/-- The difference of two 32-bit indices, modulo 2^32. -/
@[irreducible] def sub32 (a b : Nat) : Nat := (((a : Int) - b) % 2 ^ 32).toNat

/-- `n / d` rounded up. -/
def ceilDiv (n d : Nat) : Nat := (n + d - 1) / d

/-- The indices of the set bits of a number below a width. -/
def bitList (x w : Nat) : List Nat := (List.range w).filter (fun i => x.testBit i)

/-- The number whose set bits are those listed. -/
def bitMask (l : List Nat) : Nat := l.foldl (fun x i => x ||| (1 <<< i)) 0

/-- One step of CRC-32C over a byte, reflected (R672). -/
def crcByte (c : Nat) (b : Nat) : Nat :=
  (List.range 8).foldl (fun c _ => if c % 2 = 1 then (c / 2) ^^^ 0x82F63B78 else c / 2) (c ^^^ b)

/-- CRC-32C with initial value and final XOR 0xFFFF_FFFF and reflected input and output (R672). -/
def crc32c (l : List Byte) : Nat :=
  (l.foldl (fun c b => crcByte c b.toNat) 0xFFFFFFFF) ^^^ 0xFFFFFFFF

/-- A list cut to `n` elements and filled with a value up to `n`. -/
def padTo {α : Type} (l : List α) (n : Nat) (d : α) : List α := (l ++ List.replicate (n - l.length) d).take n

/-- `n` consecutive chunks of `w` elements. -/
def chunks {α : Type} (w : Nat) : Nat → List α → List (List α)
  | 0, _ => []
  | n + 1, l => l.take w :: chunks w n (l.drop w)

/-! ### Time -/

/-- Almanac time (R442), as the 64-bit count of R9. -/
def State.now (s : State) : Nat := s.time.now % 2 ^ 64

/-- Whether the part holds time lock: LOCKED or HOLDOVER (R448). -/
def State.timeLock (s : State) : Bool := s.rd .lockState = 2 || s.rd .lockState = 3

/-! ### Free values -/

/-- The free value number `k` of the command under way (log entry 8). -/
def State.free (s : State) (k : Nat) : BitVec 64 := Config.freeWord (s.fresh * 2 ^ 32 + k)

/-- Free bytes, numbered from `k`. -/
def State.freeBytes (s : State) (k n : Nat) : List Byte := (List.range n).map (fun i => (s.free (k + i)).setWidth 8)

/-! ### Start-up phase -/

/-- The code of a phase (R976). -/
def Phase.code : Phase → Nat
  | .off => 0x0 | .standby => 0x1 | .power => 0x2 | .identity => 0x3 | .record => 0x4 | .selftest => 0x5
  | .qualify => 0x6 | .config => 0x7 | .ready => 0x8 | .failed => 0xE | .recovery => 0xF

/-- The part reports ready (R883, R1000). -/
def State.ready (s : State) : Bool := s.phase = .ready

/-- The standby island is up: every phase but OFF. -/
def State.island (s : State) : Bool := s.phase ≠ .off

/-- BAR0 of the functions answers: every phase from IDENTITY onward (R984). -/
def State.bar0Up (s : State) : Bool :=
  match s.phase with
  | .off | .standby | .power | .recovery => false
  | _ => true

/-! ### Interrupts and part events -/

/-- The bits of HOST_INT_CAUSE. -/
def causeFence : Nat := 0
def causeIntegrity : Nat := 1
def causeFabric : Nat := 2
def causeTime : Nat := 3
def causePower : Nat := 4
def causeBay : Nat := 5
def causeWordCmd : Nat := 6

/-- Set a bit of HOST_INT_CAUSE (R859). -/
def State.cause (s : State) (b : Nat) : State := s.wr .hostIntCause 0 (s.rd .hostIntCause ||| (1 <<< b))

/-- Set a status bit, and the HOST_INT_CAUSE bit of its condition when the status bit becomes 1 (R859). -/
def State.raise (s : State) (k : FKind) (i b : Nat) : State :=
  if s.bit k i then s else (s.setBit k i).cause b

▬▬▬

TASK DIRECTIONS ▸ Of the entries above, transcribe exactly those lines that fall between the line containing "def crcByte (c" and the line containing "Free bytes, numbered", together with those two lines.

RESULT OF THE TASK ▸
def crcByte (c : Nat) (b : Nat) : Nat :=
  (List.range 8).foldl (fun c _ => if c % 2 = 1 then (c / 2) ^^^ 0x82F63B78 else c / 2) (c ^^^ b)

/-- CRC-32C with initial value and final XOR 0xFFFF_FFFF and reflected input and output (R672). -/
def crc32c (l : List Byte) : Nat :=
  (l.foldl (fun c b => crcByte c b.toNat) 0xFFFFFFFF) ^^^ 0xFFFFFFFF

/-- A list cut to `n` elements and filled with a value up to `n`. -/
def padTo {α : Type} (l : List α) (n : Nat) (d : α) : List α := (l ++ List.replicate (n - l.length) d).take n

/-- `n` consecutive chunks of `w` elements. -/
def chunks {α : Type} (w : Nat) : Nat → List α → List (List α)
  | 0, _ => []
  | n + 1, l => l.take w :: chunks w n (l.drop w)

/-! ### Time -/

/-- Almanac time (R442), as the 64-bit count of R9. -/
def State.now (s : State) : Nat := s.time.now % 2 ^ 64

/-- Whether the part holds time lock: LOCKED or HOLDOVER (R448). -/
def State.timeLock (s : State) : Bool := s.rd .lockState = 2 || s.rd .lockState = 3

/-! ### Free values -/

/-- The free value number `k` of the command under way (log entry 8). -/
def State.free (s : State) (k : Nat) : BitVec 64 := Config.freeWord (s.fresh * 2 ^ 32 + k)

/-- Free bytes, numbered from `k`. -/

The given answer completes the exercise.